An expansion of v_{g}(k') about k' = 0 for k' = 0 + k yields (2Aka^{2}/ħ) - (8Bka^{2}/ħ) = ½(ħk/m).

(ħ^{2}k^{2}/4m)) = ½ m*(( ħk/(2m))^{2}, m* = 2m.

We can also use m* = ħ^{2}(d^{2}E/dk^{2})^{-1}. dE/dk = (ħ^{2}k/(2m)) d^{2}E/dk^{2}= (ħ^{2}/(2m)), m* = 2m.

And expansion about k' = π/a for k' = π/a - k yields

E(k) = E_{0}+ 2(A - B) - Ak^{2}a^{2}+ 4Bk^{2}a^{2}= E_{max}- (ħ^{2}k^{2}/(4m)).

m* = ħ^{2}(d^{2}E/dk^{2})^{-1}= -2m.

Note dv_{g}/dt = F_{ext}/m*. If an external force is applied, the electron in a crystal is subject to this force and internal forces from the lattice. The net force may point opposite to the external force.

Remarks:

The potential energy function for the one-dimensional crystal is periodic, U(x + a) = U(x).

Therefore the Hamiltonian H commutes with the translation operator U(T_{a}).

In coordinate representation U(T_{a})f(x) = f(x - a) for any function f(x).

Wave functions of the form ψ(x) = e^{ikx }v(x) are eigenfunctions of U(T_{a}) if v(x + a) = v(x), i.e. if v(x) is a periodic function with period a.

U(T_{a})ψ(x) = U(T_{a})e^{ikx }v(x) = e^{ik(x-a) }v(x - a) = e^{-ika}e^{ikx }v(x) = e^{-ika}ψ(x).

The eigenvalue is e^{-ika}ψ(x).

All eigenfunctions of U(T_{a}) are of this form.

since H and U(T_{a}) commute, we can therefore find a complete set of eigenfunctions of H of this form. These functions are called Bloch functions.

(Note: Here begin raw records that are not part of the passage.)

/-- Settles O35: a flat block is the block of zeros raised by its sample. -/
theorem fdctFlatBlock : Obligations.FdctFlatBlock := by
  unfold Obligations.FdctFlatBlock
  intro b
  have hzero : fdctBlock (List.replicate 64 0#8) = -1024 :: List.replicate 63 0 := by decide
  have hb := b.isLt
  have hraise : List.replicate 64 b = (List.replicate 64 0#8).map fun c => c + BitVec.ofNat 8 b.toNat := by simp
  have hoff := fdctOffsetExact (List.replicate 64 0#8) b.toNat (by simp) fun c hc => by
    rw [List.eq_of_mem_replicate hc, BitVec.toNat_ofNat]
    omega
  refine List.ext_getElem (by simp) fun i hi _ => ?_
  have hi64 : i < 64 := by simpa using hi
  have hi' := hoff i hi64
  rw [← hraise, hzero, List.getD_eq_getElem _ _ hi] at hi'
  rw [hi']
  cases i with
  | zero =>
    rw [List.getD_cons_zero, if_pos rfl, List.getElem_cons_zero]
    omega
  | succ i =>
    rw [List.getD_cons_succ, List.getD_replicate _ (Nat.lt_of_succ_lt_succ hi64), if_neg (by omega), add_zero,
      List.getElem_cons_succ, List.getElem_replicate]

/-- The double sum over rows and columns of a block is the sum of its list. -/
theorem sum_rows {y : List Int} (hl : y.length = 64) :
    ((List.range 8).map fun r => ((List.range 8).map fun c => y.getD (8 * r + c) 0).sum).sum = y.sum := by
  have hy : y = (List.range 8).flatMap fun r => (List.range 8).map fun c => y.getD (8 * r + c) 0 := by
    rw [flatMap_rows (fun c r => y.getD (8 * r + c) 0) (by omega)]
    refine List.ext_getElem (by simp [hl]) fun i hi _ => ?_
    simp [Nat.div_add_mod, hi]
  conv_rhs => rw [hy, List.flatMap, List.sum_flatten, List.map_map]
  rfl

theorem twoPass_shiftedAt_zero {xs : List Byte} (hl : xs.length = 64) :
    twoPass (shiftedAt xs) 0 0 = (xs.map fun b => (b.toNat : Int) - 128).sum * 8 := by
  rw [← List.sum_map_mul_right]
  exact (twoPass_sum _).trans (sum_rows (by simpa using hl))

/-- Settles O37: the DC output is 8 S, and POST[0] / 2^18 is 1 / 64. -/
theorem fdctDcIsRoundedMean : Obligations.FdctDcIsRoundedMean := by
  unfold Obligations.FdctDcIsRoundedMean
  intro xs hl
  rw [fdctBlock_getD _ (by omega), twoPass_shiftedAt_zero hl, postOne_eq, postScale, List.getD_cons_zero]
  omega

/-! The range of the coefficients (R155). -/

theorem shifted_sum_range {xs : List Byte} (hl : xs.length = 64) :
    -8192 ≤ (xs.map fun b => (b.toNat : Int) - 128).sum ∧ (xs.map fun b => (b.toNat : Int) - 128).sum ≤ 8128 := by
  have hb : ∀ y ∈ xs.map (fun b => (b.toNat : Int) - 128), -128 ≤ y ∧ y ≤ 127 := by
    intro y hy
    obtain ⟨b, -, rfl⟩ := List.mem_map.1 hy
    omega
  have hlo := List.card_nsmul_le_sum _ _ fun y hy => (hb y hy).1
  have hhi := List.sum_le_card_nsmul _ _ fun y hy => (hb y hy).2
  simp only [List.length_map, hl, nsmul_eq_mul] at hlo hhi
  omega

/-- Raised by 4, the shifted samples lie in -1020..1020. -/
theorem shiftedAt_centred {xs : List Byte} (hl : xs.length = 64) :
    ∀ r < 8, ∀ c < 8, |shiftedAt xs r c + 4| ≤ 1020 := by
  intro r hr c hc
  have hlt : 8 * r + c < xs.length := by omega
  rw [shiftedAt_eq hlt, abs_le]
  omega

/-- The bound of each two-pass output on samples in -1020..1020 scales to a coefficient of magnitude at most 1023. -/
theorem passBound_postScale : ∀ i < 64,
    passBound (i / 8) (passBound (i % 8) 1020) * postScale.getD i 0 ≤ 1023 * 262144 := by
  decide

theorem postScale_nonneg : ∀ i < 64, 0 ≤ postScale.getD i 0 := by decide

/-- Settles O38: the DC is the rounded mean; the AC outputs are those of the samples raised by 4, whose range is
symmetric. -/
theorem fdctWithinCategoryLimits : Obligations.FdctWithinCategoryLimits := by
  unfold Obligations.FdctWithinCategoryLimits
  intro xs hl
  constructor
  · have hS := shifted_sum_range hl
    rw [fdctDcIsRoundedMean xs hl]
    omega
  · intro i h1 hi
    have hraise := twoPass_add (shiftedAt xs) 4 (u := i / 8) (v := i % 8) (by omega) (by omega)
    rw [if_neg (by omega), add_zero] at hraise
    have hout := twoPass_bound (shiftedAt_centred hl) (u := i / 8) (v := i % 8) (by omega) (by omega)
    have hscaled : |twoPass (shiftedAt xs) (i / 8) (i % 8) * postScale.getD i 0| ≤ 1023 * 262144 := by
      rw [abs_mul, abs_of_nonneg (postScale_nonneg i hi), ← hraise]
      exact (mul_le_mul_of_nonneg_right hout (postScale_nonneg i hi)).trans (passBound_postScale i hi)
    rw [fdctBlock_getD _ hi, postOne_eq]
    have hrange := abs_le.1 hscaled
    omega

/-- Refutes O39: the samples 255 in columns 0, 3, 4, 7 and 0 in the others have COEF[4] = 1020. -/
theorem not_fdctAcBoundOfTheSpec : ¬ Obligations.FdctAcBoundOfTheSpec := by
  unfold Obligations.FdctAcBoundOfTheSpec
  intro h
  have hle := h ((List.range 64).map fun i => if i % 8 ∈ [0, 3, 4, 7] then 255#8 else 0#8) (by simp) 4 (by omega)
    (by omega)
  exact absurd hle (by decide)

end Sys2Proof.Machine

/-! PROOF. QUANT and ZIGZAG: how the commands end, the quotient of one coefficient, and the scan order
(42_quant_zigzag.md). -/

namespace Sys2Proof.Machine

open Sys2Proof.Safety

/-- What readAt answers, stored in order, holds at k the entry read k-th. -/
theorem tabGet_tabOf_readAt {α : Type} {r : Region} {st : Store α} {s : State} {ks : List Nat} {vs : List α}
    (h : readAt r st s ks = .ok vs) {k : Nat} (hk : k < ks.length) :
    tabGet (tabOf 0 vs) k = tabGet st (ks.getD k 0) := by
  have hkv : k < vs.length := (readAt_length _ _ _ _ _ h).symm ▸ hk
  have hat := congrArg (·[k]?) ((readAt_ok r st s ks vs).1 h)
  simp only [List.getElem?_map, List.getElem?_eq_getElem hk, List.getElem?_eq_getElem hkv, Option.map_some,
    Option.some.injEq] at hat
  rw [tabGet_tabOf, if_pos (Nat.zero_le k), Nat.sub_zero, List.getElem?_eq_getElem hkv, List.getD_eq_getElem _ _ hk,
    hat]

/-! The divisors (R170). -/

/-- Divisor i of table t, an entry with no value standing as 0. -/
def divisorAt (t : QSel) (s : State) (i : Nat) : Nat := ((tabGet s.qtab (64 * qselNumber t + i)).getD 0#8).toNat

/-- Divisor i of table t is written and is not 0. -/
def DivisorReady (t : QSel) (s : State) (i : Nat) : Prop :=
  ∃ q, tabGet s.qtab (64 * qselNumber t + i) = some q ∧ q ≠ 0#8

theorem readDivisors_succ {t : QSel} {s : State} {i : Nat} (h : DivisorReady t s i) (n : Nat) :
    readDivisors t s i (n + 1) = (readDivisors t s (i + 1) n).map (divisorAt t s i :: ·) := by
  obtain ⟨q, hq, h0⟩ := h
  rw [readDivisors, divisorAt, hq]
  simp only [if_neg h0, Option.getD_some]
  cases readDivisors t s (i + 1) n <;> rfl

/-- Reading passes over the divisors that are ready: the rest decides how it ends. -/
theorem readDivisors_add {t : QSel} {s : State} {m : Nat} (h : ∀ j < m, DivisorReady t s j) (n : Nat) :
    readDivisors t s 0 (m + n) = (readDivisors t s m n).map ((List.range m).map (divisorAt t s) ++ ·) := by
  induction m generalizing n with
  | zero => rw [Nat.zero_add]; cases readDivisors t s 0 n <;> rfl
  | succ m ih =>
    rw [Nat.add_right_comm, Nat.add_assoc, ih (fun j hj => h j (by omega)), readDivisors_succ (h m (by omega))]
    cases readDivisors t s (m + 1) n <;> simp [Except.map, List.range_succ]

theorem readDivisors_ready {t : QSel} {s : State} (h : DivisorsReady t s) :
    readDivisors t s 0 64 = .ok ((List.range 64).map (divisorAt t s)) := by
  rw [readDivisors_add (m := 64) h 0, readDivisors, Except.map, List.append_nil]

/-- With all divisors before i ready, a zero at i raises QZERO, whatever stands after it. -/
theorem readDivisors_zero {t : QSel} {s : State} {i : Nat} (hi : i < 64)
    (hzero : tabGet s.qtab (64 * qselNumber t + i) = some 0#8) (hbefore : ∀ j < i, DivisorReady t s j) :
    readDivisors t s 0 64 = .error (.raise .qzero (BitVec.ofNat 32 i) s) := by
  have hstop : readDivisors t s i (63 - i + 1) = .error (.raise .qzero (BitVec.ofNat 32 i) s) := by
    rw [readDivisors, hzero]; rfl
  rw [show 64 = i + (63 - i + 1) by omega, readDivisors_add hbefore, hstop, Except.map]

/-! The commands (R170, R177). -/

theorem exec_quant_eq (t : QSel) (s : State) : exec (.quant t) s = finish Footprint.none (quantBody t s) := rfl

theorem exec_zigzag_eq (s : State) : exec .zigzag s = finish (footprint s.ctrl .zigzag) (zigzagBody s) := rfl

/-- QUANT with ready divisors and COEF written completes, and each QCOEF entry is `quantOne` of its coefficient and
divisor. -/
theorem exec_quant_ready {t : QSel} {s : State} (hd : DivisorsReady t s) (hc : Written s.coef 0 64) :
    ∃ u, exec (.quant t) s = .next u ∧ u = { complete s with qcoef := u.qcoef } ∧
      ∀ i < 64, ∀ (q : Byte) (x : Half), tabGet s.qtab (64 * qselNumber t + i) = some q →
        tabGet s.coef i = some x →
        tabGet u.qcoef i = some (BitVec.ofInt 16 (quantOne x.toInt q.toNat)) := by
  obtain ⟨xs, hread, -⟩ := readAt_of_written .coef s.coef s (List.range 64) fun k hk => by
    simpa using hc k (List.mem_range.1 hk)
  rw [exec_quant_eq, quantBody, readDivisors_ready hd]
  simp only [hread]
  refine ⟨_, rfl, rfl, fun i hi q x hq hx => ?_⟩
  have hxi := tabGet_tabOf_readAt hread (k := i) (by simpa using hi)
  simp only [tabGet_tabOf, Nat.zero_le, if_true, Nat.sub_zero, List.getD_eq_getElem?_getD, List.getElem?_range hi,
    Option.getD_some, hx] at hxi
  simp [tabGet_tabOf, List.getElem?_zipWith, hxi, hi, divisorAt, hq]

theorem exec_zigzag_written {s : State} (h : Written s.qcoef 0 64) :
    ∃ u, exec .zigzag s = .next u ∧ u = { complete s with zzbuf := u.zzbuf } ∧
      ∀ k < 64, tabGet u.zzbuf k = tabGet s.qcoef (zzOrder.getD k 0) := by
  have hlt : ∀ k ∈ zzOrder, k < 64 := by decide
  obtain ⟨xs, hread, -⟩ := readAt_of_written .qcoef s.qcoef s zzOrder fun k hk => by simpa using h k (hlt k hk)
  rw [exec_zigzag_eq, zigzagBody, hread]
  exact ⟨_, rfl, rfl, fun k hk => tabGet_tabOf_readAt hread hk⟩

/-! The quotient (R170 to R172). -/

theorem quantOne_of_nonneg {x : Int} (hx : 0 ≤ x) (q : Nat) : quantOne x q = ((x.natAbs + q / 2) / q : Nat) :=
  if_pos hx

theorem quantOne_of_neg {x : Int} (hx : x < 0) (q : Nat) : quantOne x q = -((x.natAbs + q / 2) / q : Nat) :=
  if_neg hx.not_ge

theorem natAbs_quantOne (x : Int) (q : Nat) : (quantOne x q).natAbs = (x.natAbs + q / 2) / q := by
  rcases le_or_gt 0 x with hx | hx
  · rw [quantOne_of_nonneg hx, Int.natAbs_natCast]
  · rw [quantOne_of_neg hx, Int.natAbs_neg, Int.natAbs_natCast]

/-- Also for x = 0, whose quotient is 0. -/
theorem quantOne_neg (x : Int) (q : Nat) : quantOne (-x) q = -quantOne x q := by
  rcases lt_trichotomy x 0 with hx | rfl | hx
  · rw [quantOne_of_neg hx, quantOne_of_nonneg (by omega), Int.natAbs_neg, neg_neg]
  · have hzero : quantOne 0 q = 0 := by
      rw [← Int.natAbs_eq_zero, natAbs_quantOne, Nat.div_eq_zero_iff]
      omega
    rw [neg_zero, hzero, neg_zero]
  · rw [quantOne_of_nonneg hx.le, quantOne_of_neg (by omega), Int.natAbs_neg]

/-- Halves away from zero: adding q div 2 carries into the quotient exactly when r reaches q - q div 2. -/
theorem roundedDiv_eq {q n r : Nat} (hr : r < q) :
    (n * q + r + q / 2) / q = if q - q / 2 ≤ r then n + 1 else n := by
  have hcarry : (r + q / 2) / q = if q - q / 2 ≤ r then 1 else 0 := by
    split_ifs with h
    · exact Nat.div_eq_of_lt_le (by omega) (by omega)
    · exact Nat.div_eq_of_lt (by omega)
  rw [Nat.add_assoc, Nat.mul_comm, Nat.mul_add_div (by omega), hcarry]
  split_ifs <;> rfl

theorem natAbs_quantOne_le (x : Int) {q : Nat} (hq : 0 < q) : (quantOne x q).natAbs ≤ x.natAbs := by
  have hmul : x.natAbs ≤ x.natAbs * q := Nat.le_mul_of_pos_right _ hq
  rw [natAbs_quantOne, ← Nat.lt_succ_iff, Nat.div_lt_iff_lt_mul hq, Nat.succ_mul]
  omega

theorem quantOne_eq_zero_iff (x : Int) {q : Nat} (hq : 0 < q) : quantOne x q = 0 ↔ x.natAbs < q - q / 2 := by
  rw [← Int.natAbs_eq_zero, natAbs_quantOne, Nat.div_eq_zero_iff]
  omega

theorem quantOne_one (x : Int) : quantOne x 1 = x := by
  rcases le_or_gt 0 x with hx | hx
  · rw [quantOne_of_nonneg hx]; omega
  · rw [quantOne_of_neg hx]; omega

/-- A quotient of a 16-bit coefficient is no larger than it, so its 16 bits are 0 only when it is. -/
theorem ofInt_quantOne_eq_zero_iff (x : Half) {q : Nat} (hq : 0 < q) :
    BitVec.ofInt 16 (quantOne x.toInt q) = 0#16 ↔ quantOne x.toInt q = 0 := by
  refine ⟨fun h => ?_, fun h => by rw [h]; rfl⟩
  have hle := natAbs_quantOne_le x.toInt hq
  have hlo := BitVec.le_toInt x
  have hhi := BitVec.toInt_lt (x := x)
  have hmod := congrArg BitVec.toNat h
  rw [BitVec.toNat_ofInt, BitVec.toNat_ofNat] at hmod
  omega

/-- Settles O40: every entry is `quantOne`, by definition the quotient of R170. -/
theorem quantCompletes : Obligations.QuantCompletes := by
  unfold Obligations.QuantCompletes
  intro tb s hd hc
  obtain ⟨t, hexec, hframe, hq⟩ := exec_quant_ready hd hc
  exact ⟨t, hexec, hframe, hq⟩

/-- Settles O41: the loop passes over the divisors before i and stops there; QUANT has nothing to free. -/
theorem quantZeroDivisor : Obligations.QuantZeroDivisor := by
  unfold Obligations.QuantZeroDivisor
  intro tb s i hi hzero hbefore
  rw [exec_quant_eq, quantBody, readDivisors_zero hi hzero hbefore]
  rfl

/-- Settles O42: `roundedDiv_eq` on the magnitude. -/
theorem quantRoundingLaw : Obligations.QuantRoundingLaw := by
  unfold Obligations.QuantRoundingLaw
  intro x q n r hq _ hr hx m
  have hm : ((x.natAbs + q / 2) / q : Nat) = m := by
    rw [hx, roundedDiv_eq hr]
    exact Nat.cast_ite _ _ _
  refine ⟨fun h => (quantOne_of_nonneg h q).trans hm, fun h => (quantOne_of_neg h q).trans (congrArg _ hm),
    quantOne_neg x q, fun heven htie => if_pos (by omega), by omega⟩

For the current problem, |Φ> = ∑_{n}exp(ikx_{n})|n> becomes Φ(x) = ∑_{n}exp(ikx_{n})Φ_{n}(x) in coordinate representation.

If we assume that the Φ_{n}(x) = Φ_{0}(x - na), then Φ(x) is a Bloch function.

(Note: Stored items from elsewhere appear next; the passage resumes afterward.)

-- ==== Sys2Proof/Machine/ProtocolFsm.lean ====
section
/-! DEFINITION. The protocol state machine (`42_protocol_fsm.md`): one definition per state, each covering the state's
outgoing rules; the supervisor's counters are the shared operations `enterState`, `stayCounting`, `countWord`. -/

namespace Sys2Proof.Machine

/-- `IDLE`: stay (R142) or take a request (R143). -/
def ruleIdle (b : BusIn) (f : Fsm) : FsmNext :=
  if busRequest b then
    { fsm := enterState .cmd (clearWindow
        { f with ca := encodeCommand b.adr b.we, cs := true, clkEn := true, dqOe := true })
      call := some ⟨commandHigh (encodeCommand b.adr b.we), 0⟩ }
  else { fsm := enterState .idle (clearWindow f), call := none }

/-- `CMD`: stay (R144) or leave after the fourth cycle (R145). -/
def ruleCmd (f : Fsm) : FsmNext where
  fsm :=
    if commandDone f then
      enterState (if isReadCommand f.ca then .rwdsWait else .latencyWrite) { f with dqOe := false }
    else stayCounting f
  call := if f.phaseCnt = 0 then some ⟨commandLow f.ca, 0⟩ else none

/-- A wait for the strobe: stay, or the timeout at the bound (R147, R149). -/
def waitForStrobe (f : Fsm) : Fsm :=
  if phaseAtBound f then takeTimeout f else stayCounting f

/-- `RWDS_WAIT`: qualified (R146) or waiting (R147). -/
def ruleRwdsWait (p : Phy) (f : Fsm) : FsmNext where
  fsm := if qual f p then enterState .readStart f else waitForStrobe f
  call := none

/-- Capture a word and acknowledge it in the next cycle (R148, R151). -/
def captureWord (p : Phy) (f : Fsm) : Fsm :=
  enterState .readAck { f with readData := p.rxWord }

/-- `READ_START`: capture (R148) or waiting (R149). -/
def ruleReadStart (p : Phy) (f : Fsm) : FsmNext where
  fsm := if qual f p then captureWord p f else waitForStrobe f
  call := none

/-- `READ_ACK`: one word delivered (R150). -/
def ruleReadAck (b : BusIn) (f : Fsm) : FsmNext where
  fsm := enterState .readBurst (countWord { f with contHint := burstHint b })
  call := none

/-- `READ_BURST`: the next word (R151) or the end of the window (R152). -/
def ruleReadBurst (p : Phy) (f : Fsm) : FsmNext where
  fsm :=
    if mayContinue f && qual f p then captureWord p f
    else enterState .idle (clearWindow { f with cs := false, clkEn := false })
  call := none

/-- `LATENCY_WRITE`: stay (R153) or drive data and strobe (R154). -/
def ruleLatencyWrite (p : Params) (f : Fsm) : FsmNext where
  fsm := if latencyDone p f then enterState .wPrep { f with dqOe := true, rwdsOe := true } else stayCounting f
  call := none

/-- `W_PREP`: one word consumed, queued to the pins and acknowledged (R155). -/
def ruleWPrep (b : BusIn) (f : Fsm) : FsmNext where
  fsm := enterState .writeBurst (countWord { f with contHint := burstHint b })
  call := some ⟨b.datW, ~~~b.sel⟩

/-- `WRITE_BURST`: the next word (R156) or the end of the window (R157). -/
def ruleWriteBurst (f : Fsm) : FsmNext where
  fsm := if mayContinue f then enterState .wPrep f else enterState .writeFinish f
  call := none

/-- `WRITE_FINISH`: the clock stops (R158). -/
def ruleWriteFinish (f : Fsm) : FsmNext where
  fsm := enterState .cleanup { f with clkEn := false }
  call := none

/-- `TIMEOUT`: the forced acknowledgment (R160). -/
def ruleTimeout (f : Fsm) : FsmNext where
  fsm := leaveTimeout f
  call := none

/-- `CLEANUP`: everything off, back to `IDLE` (R159). -/
def ruleCleanup (f : Fsm) : FsmNext where
  fsm := closeWindow f
  call := none

/-- The rule the state register selects (R140). -/
def fsmRule (p : Params) (b : BusIn) (x : Phy) (f : Fsm) : FsmNext :=
  match f.state with
  | .idle => ruleIdle b f
  | .cmd => ruleCmd f
  | .rwdsWait => ruleRwdsWait x f
  | .readStart => ruleReadStart x f
  | .readAck => ruleReadAck b f
  | .readBurst => ruleReadBurst x f
  | .latencyWrite => ruleLatencyWrite p f
  | .wPrep => ruleWPrep b f
  | .writeBurst => ruleWriteBurst f
  | .writeFinish => ruleWriteFinish f
  | .timeout => ruleTimeout f
  | .cleanup => ruleCleanup f

/-- What every tick writes in every state (R161): the strobe sample of the cycle that ends, and the device reset's
release (`70_reset_and_hazards.md` R326). -/
def everyTick (x : Phy) (f : Fsm) : Fsm :=
  { f with strobeLast := x.rxStrobe.getLsbD 0, devRst := false }

/-- The protocol FSM's rule in this cycle of the machine. -/
def fsmNow (s : State) : FsmNext :=
  fsmRule s.params (adapterIn s) s.phy s.fsm

/-- The controller's registers after a `sys` tick of the machine. -/
def fsmAfter (s : State) : Fsm :=
  everyTick s.phy (fsmNow s).fsm

end Sys2Proof.Machine
end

Φ(x) = ∑_{n}exp(ikna)Φ_{n}(x) = e^{ikx}∑_{n}exp(-ik(x - na))Φ_{0}(x - na) = e^{ikx }v(x).

v(x) = ∑_{n}exp(-ik(x - na))Φ_{0}(x - na), n = -∞ to +∞.

v(x + a) = ∑_{n}exp(-ik(x - (n - 1)a))Φ_{0}(x - (n - 1)a) = ∑_{m}exp(-ik(x - ma))Φ_{0}(x - ma) = v(x).

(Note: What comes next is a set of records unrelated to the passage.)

-- ==== Sys2Proof/Machine/EngOps.lean ====
section
/-! DEFINITION. The meanings of one tick of an engine FSM in a given state (`45_dma_engines.md` section 4). The
engine's state register holds the code; the tick carries out that state's rules. -/

namespace Sys2Proof.Machine

/-- ENG.IDLE (`45_dma_engines.md` R230, R231). -/
def execEngIdle (e : EngineId) (s : State) : Host.Outcome State Fault Refusal :=
  .next (sysTick (s.setEst e .idle))

/-- ENG.ACTIVE (`45_dma_engines.md` R232, R234, R235). -/
def execEngActive (e : EngineId) (s : State) : Host.Outcome State Fault Refusal :=
  .next (sysTick (s.setEst e .active))

end Sys2Proof.Machine
end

The set {|n>} of orthonormal electron states, n = -∞ to +∞ is not complete. But if we restrict ourselves to this subspace, we may be able to approximately solve for the possible E(k) in one energy band of the crystal.